5. Do you find the illustratrions, sribblings, over-written texts, etc. a meaningful, integral part of the work? Or do you find them distracting and gimmicky? Why are they there?
I was wondering if the Kindle readers saw the illustrations and random crossed out text, etc. I honestly didn't understand the significance of it -- can someone explain it to me? 

6. How do both main plot and subplot (Oskar's grandfather and the bombing of Dresden) interweave with one another?
I have no idea. I feel like I'm in a college lit class, I don't like the feeling. 

Overall, I would give this book a 2.5 stars out of 5. I really didn't like it. While Oscar's story was interesting in the opening, I started getting irritated by the side plot of the grandfather who didn't talk (what was the point of that??), and after Oscar visiting about 4 homes, I couldn't care less, and didn't see the point of it. The opening was good, the ending wasn't bad, the middle was boring. I wouldn't recommend this book to others, or even the author for that matter.

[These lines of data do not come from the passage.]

-- ==== Sys2Proof/Machine/Aging.lean ====
section
/-! DEFINITION. The Time Base and the counts it ages (chapter 9): MICROSECOND_STEP, TICK, IDLE_COUNT_END, GUARD_END,
HOLD_COUNT_END, SETTINGS_ADOPT, SNAPSHOT_COUNTDOWN_END. -/

namespace Sys2Proof.Machine

/-- R142: the microsecond count is raised by one, and returns to 0 with a tick when it reaches T. A count that an adopted
smaller T finds at or above it reaches it at the next step (R143, log entry 33). -/
def raiseMicros (t : TimeBase) : TimeBase :=
  if t.interval ≤ t.micros + 1 then { t with micros := 0, prescaler := 0, ticksDue := t.ticksDue + 1 }
  else { t with micros := t.micros + 1, prescaler := 0 }

/-- R141, R142: the prescaler runs out. It does not advance while the Time Base is STOPPED. -/
def execMicrosecondStep (s : State) : Host.Outcome State Fault Refusal :=
  if s.time.running then .next (modTime s raiseMicros) else .next s

/-- R141: one REFCLK period passes: the 100th is a microsecond step. It is what the block does on an empty queue. -/
def refclkPeriod (t : TimeBase) : TimeBase :=
  if t.running then
    if Config.refclkPerMicrosecond ≤ t.prescaler + 1 then raiseMicros t else { t with prescaler := t.prescaler + 1 }
  else t

/-- R142, R146, R148, R149: a tick is delivered to the Transfer Table, the Fence Unit and the Time Base: every context
that is COLLECTING or in GUARD, every held read and the Time Base has its own event to take, in any order with one another
and with any other event. A tick is delivered when no event of the tick before it would still change a count (log
entry 8). -/
def deliverTick (s : State) : State :=
  modTime s fun t =>
    { t with ticksDue := t.ticksDue - 1, ctxDue := s.ctxs.map fun c => c.state.ages,
             readDue := s.fence.map Option.isSome, tickOpen := true }

/-- R142: a tick. -/
def execTick (s : State) : Host.Outcome State Fault Refusal :=
  if s.time.running ∧ 0 < s.time.ticksDue ∧ tickUnfinished s = false then .next (deliverTick s) else .next s

/-- R146: a COLLECTING context's idle count is lowered, and one that reaches 0 makes its transfer EXPIRED. -/
def ageIdle (s : State) (c : CtxId) : State :=
  match (getCtx s c).idle with
  | some (n + 2) => modCtx s c fun x => { x with idle := some (n + 1) }
  | some 1 => settle s (enterFinal s c { state := .expired, cause := .idle })
  | some 0 => settle s (enterFinal s c { state := .expired, cause := .idle })
  | none => s

/-- R148: a GUARD context's guard count is lowered, and one that reaches 0 returns it to FREE. -/
def ageGuard (s : State) (c : CtxId) : State :=
  match (getCtx s c).guardCount with
  | some (n + 2) => modCtx s c fun x => { x with guardCount := some (n + 1) }
  | some 1 => settle s (returnToFree s c)
  | some 0 => settle s (returnToFree s c)
  | none => s

/-- R142, R146, R147: the aging of a context at the delivered tick, where it is COLLECTING. The event of a context in
GUARD is GUARD_END; one that has lost its count since the tick finds nothing to lower (R60), and its event is only
taken. -/
def execIdleCountEnd (c : CtxId) (s : State) : Host.Outcome State Fault Refusal :=
  if s.engine.state = .running ∧ ctxDue s c then
    match (getCtx s c).state with
    | .collecting => .next (ageIdle (ageTaken s c) c)
    | .guard => .next s
    | .free => .next (ageTaken s c)
    | .priming => .next (ageTaken s c)
    | .verified => .next (ageTaken s c)
    | .mismatch => .next (ageTaken s c)
    | .refused => .next (ageTaken s c)
    | .expired => .next (ageTaken s c)
    | .lost => .next (ageTaken s c)
    | .aborted => .next (ageTaken s c)
    | .tainted => .next (ageTaken s c)
    | .corrupted => .next (ageTaken s c)
  else .next s

/-- R142, R148: the aging of a context at the delivered tick, where it is in GUARD. -/
def execGuardEnd (c : CtxId) (s : State) : Host.Outcome State Fault Refusal :=
  if s.engine.state = .running ∧ ctxDue s c ∧ (getCtx s c).state = .guard then .next (ageGuard (ageTaken s c) c)
  else .next s

/-- R134: a held read whose count the tick ends is answered ERROR, as a fence expiry. -/
def expireRead (s : State) (l : LaneId) (r : Request) (w : WinId) : State :=
  modCounters
    (modWinCounters (setFence (partAnswer s l r) l none) w fun k => { k with fenceErrors := raise k.fenceErrors 1 })
    fun k => { k with fenceExpiries := raise k.fenceExpiries 1 }

/-- R134, R149: a held read's count is lowered, and one that reaches 0 ends the hold. -/
def ageRead (s : State) (l : LaneId) (r : Request) (f : FenceRec) : State :=
  if 2 ≤ f.hold then setFence s l (some { f with hold := f.hold - 1 }) else expireRead s l r f.win

/-- R134, R142: the aging of a lane's held read at the delivered tick. A lane whose read has ended since the tick
finds nothing to lower (R137). -/
def execHoldCountEnd (l : LaneId) (s : State) : Host.Outcome State Fault Refusal :=
  if s.engine.state = .running ∧ readDue s l then
    match getFence s l, (getLane s l).head with
    | some f, some h => .next (ageRead (readTaken s l) l h.req f)
    | _, _ => .next (readTaken s l)
  else .next s

/-- R143: pending settings become those in force. -/
def adoptedTime (t : TimeBase) (v : Settings) : TimeBase :=
  { t with interval := v.interval, period := v.period, countdown := (if v.period = 0 then none else some v.period),
           pendingSettings := none, tickOpen := false }

/-- R143: the Time Base's event at a tick that finds pending settings. How long after the tick it comes is left open: a
microsecond step taken between is counted against the old T (log entry 33). -/
def execSettingsAdopt (s : State) : Host.Outcome State Fault Refusal :=
  match s.engine.state, s.time.tickOpen, s.time.pendingSettings with
  | .running, true, some v =>
    .next (settle s (modReport (modTime s fun t => adoptedTime t v) fun u => { u with attnEnable := v.attn }))
  | _, _, _ => .next s

/-- R150: the snapshot countdown is lowered, and one that reaches 0 is loaded again and requests a snapshot. -/
def ageCountdown (s : State) : State :=
  match s.time.countdown with
  | some (n + 2) => modTime s fun t => { t with countdown := some (n + 1) }
  | some 1 => requestSnapshot (modTime s fun t => { t with countdown := some t.period })
  | some 0 => requestSnapshot (modTime s fun t => { t with countdown := some t.period })
  | none => s

/-- R142, R150: the Time Base's event at the delivered tick, where it adopts no settings. -/
def execSnapshotCountdownEnd (s : State) : Host.Outcome State Fault Refusal :=
  match s.engine.state, s.time.tickOpen, s.time.pendingSettings with
  | .running, true, none => .next (ageCountdown (modTime s fun t => { t with tickOpen := false }))
  | _, _, _ => .next s

end Sys2Proof.Machine
end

Would love to hear what you all thought.

-- Antara B.


  1. I have to read this book for summer reading and answer questions similar to these. I have answered all of the question except for the last part of question 3. I don't know why, but I just can't answer it. I am having a lot of trouble. I know you said that question was too deep for you, but I am still interested in knowing what you think, Antara, because I have no idea.

  2. Hi Julia ... Priti never properly introduced you to the book club, so your comment took us all a bit by surprise :-)
    What did you think of the book overall? I actually HATED it (in case you didn't gather that already from my comments). And I don't really know at all what the author means about some people talking a lot and saying very little and others not talking and saying a lot more. I'm guessing the old guy who befriends the kid (with the nails in the headboard) would be an example of one of these, and of course the grandfather who stopped talking (freakin idiot ... sorry, I'm getting angry at this book again). I don't know who else they might be referring to in this question?